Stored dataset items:

=== Begin Enclosure ===

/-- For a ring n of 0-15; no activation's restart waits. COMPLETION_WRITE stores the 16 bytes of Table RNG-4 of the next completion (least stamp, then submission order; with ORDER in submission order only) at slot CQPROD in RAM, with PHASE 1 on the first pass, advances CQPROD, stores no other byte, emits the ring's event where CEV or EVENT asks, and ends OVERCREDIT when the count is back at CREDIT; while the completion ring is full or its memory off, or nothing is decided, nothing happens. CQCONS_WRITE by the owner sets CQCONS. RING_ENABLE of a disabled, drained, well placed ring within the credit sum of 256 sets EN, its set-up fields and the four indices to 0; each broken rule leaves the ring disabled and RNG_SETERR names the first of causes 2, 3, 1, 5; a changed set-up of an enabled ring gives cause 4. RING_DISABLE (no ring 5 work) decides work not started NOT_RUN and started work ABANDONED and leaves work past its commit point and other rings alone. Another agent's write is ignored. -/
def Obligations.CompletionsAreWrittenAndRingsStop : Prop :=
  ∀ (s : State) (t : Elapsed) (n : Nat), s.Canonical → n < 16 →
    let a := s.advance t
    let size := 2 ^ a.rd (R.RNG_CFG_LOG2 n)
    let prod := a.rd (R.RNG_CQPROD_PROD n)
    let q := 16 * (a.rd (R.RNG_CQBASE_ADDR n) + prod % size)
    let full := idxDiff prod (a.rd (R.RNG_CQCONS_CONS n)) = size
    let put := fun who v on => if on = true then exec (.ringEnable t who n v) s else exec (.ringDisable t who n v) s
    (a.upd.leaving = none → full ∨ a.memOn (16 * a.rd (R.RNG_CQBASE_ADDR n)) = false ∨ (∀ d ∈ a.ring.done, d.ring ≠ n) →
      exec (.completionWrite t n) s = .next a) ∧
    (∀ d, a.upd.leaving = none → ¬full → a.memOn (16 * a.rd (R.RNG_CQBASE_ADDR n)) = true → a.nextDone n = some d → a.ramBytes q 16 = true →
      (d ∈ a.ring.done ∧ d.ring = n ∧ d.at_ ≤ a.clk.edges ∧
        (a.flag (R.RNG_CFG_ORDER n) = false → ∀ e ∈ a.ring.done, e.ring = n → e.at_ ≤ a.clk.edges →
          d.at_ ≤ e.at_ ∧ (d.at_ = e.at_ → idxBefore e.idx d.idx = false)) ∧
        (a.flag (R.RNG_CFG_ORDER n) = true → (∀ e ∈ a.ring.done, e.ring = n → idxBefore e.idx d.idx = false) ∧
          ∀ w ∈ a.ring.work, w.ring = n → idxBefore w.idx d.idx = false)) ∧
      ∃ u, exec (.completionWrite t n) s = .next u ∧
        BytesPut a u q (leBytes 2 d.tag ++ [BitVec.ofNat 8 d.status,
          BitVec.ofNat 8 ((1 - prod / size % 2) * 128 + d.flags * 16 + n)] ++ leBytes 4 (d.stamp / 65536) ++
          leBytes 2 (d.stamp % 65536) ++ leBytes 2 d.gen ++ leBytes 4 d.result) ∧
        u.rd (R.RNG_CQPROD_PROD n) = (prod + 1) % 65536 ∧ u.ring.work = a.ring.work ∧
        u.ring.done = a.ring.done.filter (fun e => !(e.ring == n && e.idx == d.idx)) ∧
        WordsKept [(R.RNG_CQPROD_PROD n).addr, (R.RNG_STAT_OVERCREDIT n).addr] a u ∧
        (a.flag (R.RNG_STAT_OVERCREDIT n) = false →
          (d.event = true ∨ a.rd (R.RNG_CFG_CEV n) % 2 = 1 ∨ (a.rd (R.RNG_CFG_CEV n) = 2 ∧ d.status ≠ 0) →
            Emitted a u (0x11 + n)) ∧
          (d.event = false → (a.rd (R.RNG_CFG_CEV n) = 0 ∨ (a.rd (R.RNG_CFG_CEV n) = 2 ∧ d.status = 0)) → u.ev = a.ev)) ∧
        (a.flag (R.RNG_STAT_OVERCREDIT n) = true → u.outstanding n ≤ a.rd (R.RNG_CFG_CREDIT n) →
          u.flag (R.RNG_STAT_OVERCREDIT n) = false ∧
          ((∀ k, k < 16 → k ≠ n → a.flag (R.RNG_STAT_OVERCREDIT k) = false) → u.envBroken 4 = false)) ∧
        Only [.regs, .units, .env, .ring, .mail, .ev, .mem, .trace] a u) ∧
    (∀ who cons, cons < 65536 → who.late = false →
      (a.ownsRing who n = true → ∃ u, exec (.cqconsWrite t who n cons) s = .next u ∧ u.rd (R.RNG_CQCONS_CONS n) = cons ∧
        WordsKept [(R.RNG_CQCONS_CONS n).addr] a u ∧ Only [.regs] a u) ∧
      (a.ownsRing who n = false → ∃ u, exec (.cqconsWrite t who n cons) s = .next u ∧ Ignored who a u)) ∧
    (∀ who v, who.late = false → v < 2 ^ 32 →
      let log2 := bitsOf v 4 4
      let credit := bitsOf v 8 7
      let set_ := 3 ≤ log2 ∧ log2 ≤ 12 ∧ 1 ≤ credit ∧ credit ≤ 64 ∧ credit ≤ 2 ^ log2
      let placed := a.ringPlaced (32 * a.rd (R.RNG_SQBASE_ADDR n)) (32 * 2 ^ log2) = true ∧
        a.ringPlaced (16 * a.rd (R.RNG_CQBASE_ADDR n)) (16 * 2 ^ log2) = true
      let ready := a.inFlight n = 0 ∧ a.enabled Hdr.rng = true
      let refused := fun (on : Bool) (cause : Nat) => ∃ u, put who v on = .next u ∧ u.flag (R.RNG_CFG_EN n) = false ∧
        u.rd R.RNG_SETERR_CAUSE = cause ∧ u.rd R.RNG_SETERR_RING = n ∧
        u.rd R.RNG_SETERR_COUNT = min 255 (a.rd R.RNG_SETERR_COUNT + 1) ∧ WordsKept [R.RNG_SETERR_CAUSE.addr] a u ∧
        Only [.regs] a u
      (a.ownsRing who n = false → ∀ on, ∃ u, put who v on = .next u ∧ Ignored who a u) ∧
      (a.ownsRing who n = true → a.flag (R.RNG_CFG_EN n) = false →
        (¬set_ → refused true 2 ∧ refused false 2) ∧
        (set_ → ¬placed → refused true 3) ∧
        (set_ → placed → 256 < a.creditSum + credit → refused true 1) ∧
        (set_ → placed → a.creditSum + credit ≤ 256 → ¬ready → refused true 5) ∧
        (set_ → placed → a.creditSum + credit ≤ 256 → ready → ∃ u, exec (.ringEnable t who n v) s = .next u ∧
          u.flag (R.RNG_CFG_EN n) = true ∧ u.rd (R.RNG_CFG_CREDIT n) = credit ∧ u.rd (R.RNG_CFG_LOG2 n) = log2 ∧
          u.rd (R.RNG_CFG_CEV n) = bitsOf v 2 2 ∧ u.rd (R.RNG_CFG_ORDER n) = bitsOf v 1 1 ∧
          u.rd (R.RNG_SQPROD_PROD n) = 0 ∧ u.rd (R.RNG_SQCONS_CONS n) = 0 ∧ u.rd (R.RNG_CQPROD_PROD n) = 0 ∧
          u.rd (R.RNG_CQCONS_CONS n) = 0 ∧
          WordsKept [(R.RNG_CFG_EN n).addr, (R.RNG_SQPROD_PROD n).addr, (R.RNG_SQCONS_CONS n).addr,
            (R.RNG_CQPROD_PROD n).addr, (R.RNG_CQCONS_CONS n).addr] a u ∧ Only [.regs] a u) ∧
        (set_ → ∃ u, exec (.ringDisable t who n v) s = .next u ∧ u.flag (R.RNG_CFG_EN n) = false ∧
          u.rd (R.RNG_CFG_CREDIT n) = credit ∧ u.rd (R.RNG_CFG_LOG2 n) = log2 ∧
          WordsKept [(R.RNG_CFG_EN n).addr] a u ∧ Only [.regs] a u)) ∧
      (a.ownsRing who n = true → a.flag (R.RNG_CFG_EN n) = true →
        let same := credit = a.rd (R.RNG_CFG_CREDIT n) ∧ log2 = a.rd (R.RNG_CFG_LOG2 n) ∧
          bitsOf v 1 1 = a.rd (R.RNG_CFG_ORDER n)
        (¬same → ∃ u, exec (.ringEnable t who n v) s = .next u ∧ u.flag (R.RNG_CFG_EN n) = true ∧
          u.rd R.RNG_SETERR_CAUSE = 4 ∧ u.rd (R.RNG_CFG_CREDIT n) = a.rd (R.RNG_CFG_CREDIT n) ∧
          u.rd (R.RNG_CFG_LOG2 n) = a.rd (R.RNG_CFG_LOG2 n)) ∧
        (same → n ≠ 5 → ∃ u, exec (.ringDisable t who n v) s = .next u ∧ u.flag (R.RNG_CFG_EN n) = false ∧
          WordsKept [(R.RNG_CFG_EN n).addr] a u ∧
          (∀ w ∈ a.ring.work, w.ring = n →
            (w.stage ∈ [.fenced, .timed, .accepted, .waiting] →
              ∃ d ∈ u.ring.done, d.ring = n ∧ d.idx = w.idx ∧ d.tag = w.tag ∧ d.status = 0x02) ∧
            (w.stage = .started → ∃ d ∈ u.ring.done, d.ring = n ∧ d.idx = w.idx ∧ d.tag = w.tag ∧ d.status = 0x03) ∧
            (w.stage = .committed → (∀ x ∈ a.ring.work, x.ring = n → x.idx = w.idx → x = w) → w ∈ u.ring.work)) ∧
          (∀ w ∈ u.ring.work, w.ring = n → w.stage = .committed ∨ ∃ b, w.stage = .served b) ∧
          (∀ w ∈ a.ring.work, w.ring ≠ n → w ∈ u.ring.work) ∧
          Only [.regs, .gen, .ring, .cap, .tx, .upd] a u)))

=== End Enclosure ===

→ WHAT THE TASK ASKS:
What is the number of lines in the data that include "idxBefore"? Answer with that number alone.

→ ANSWER TO THIS PROBLEM:
3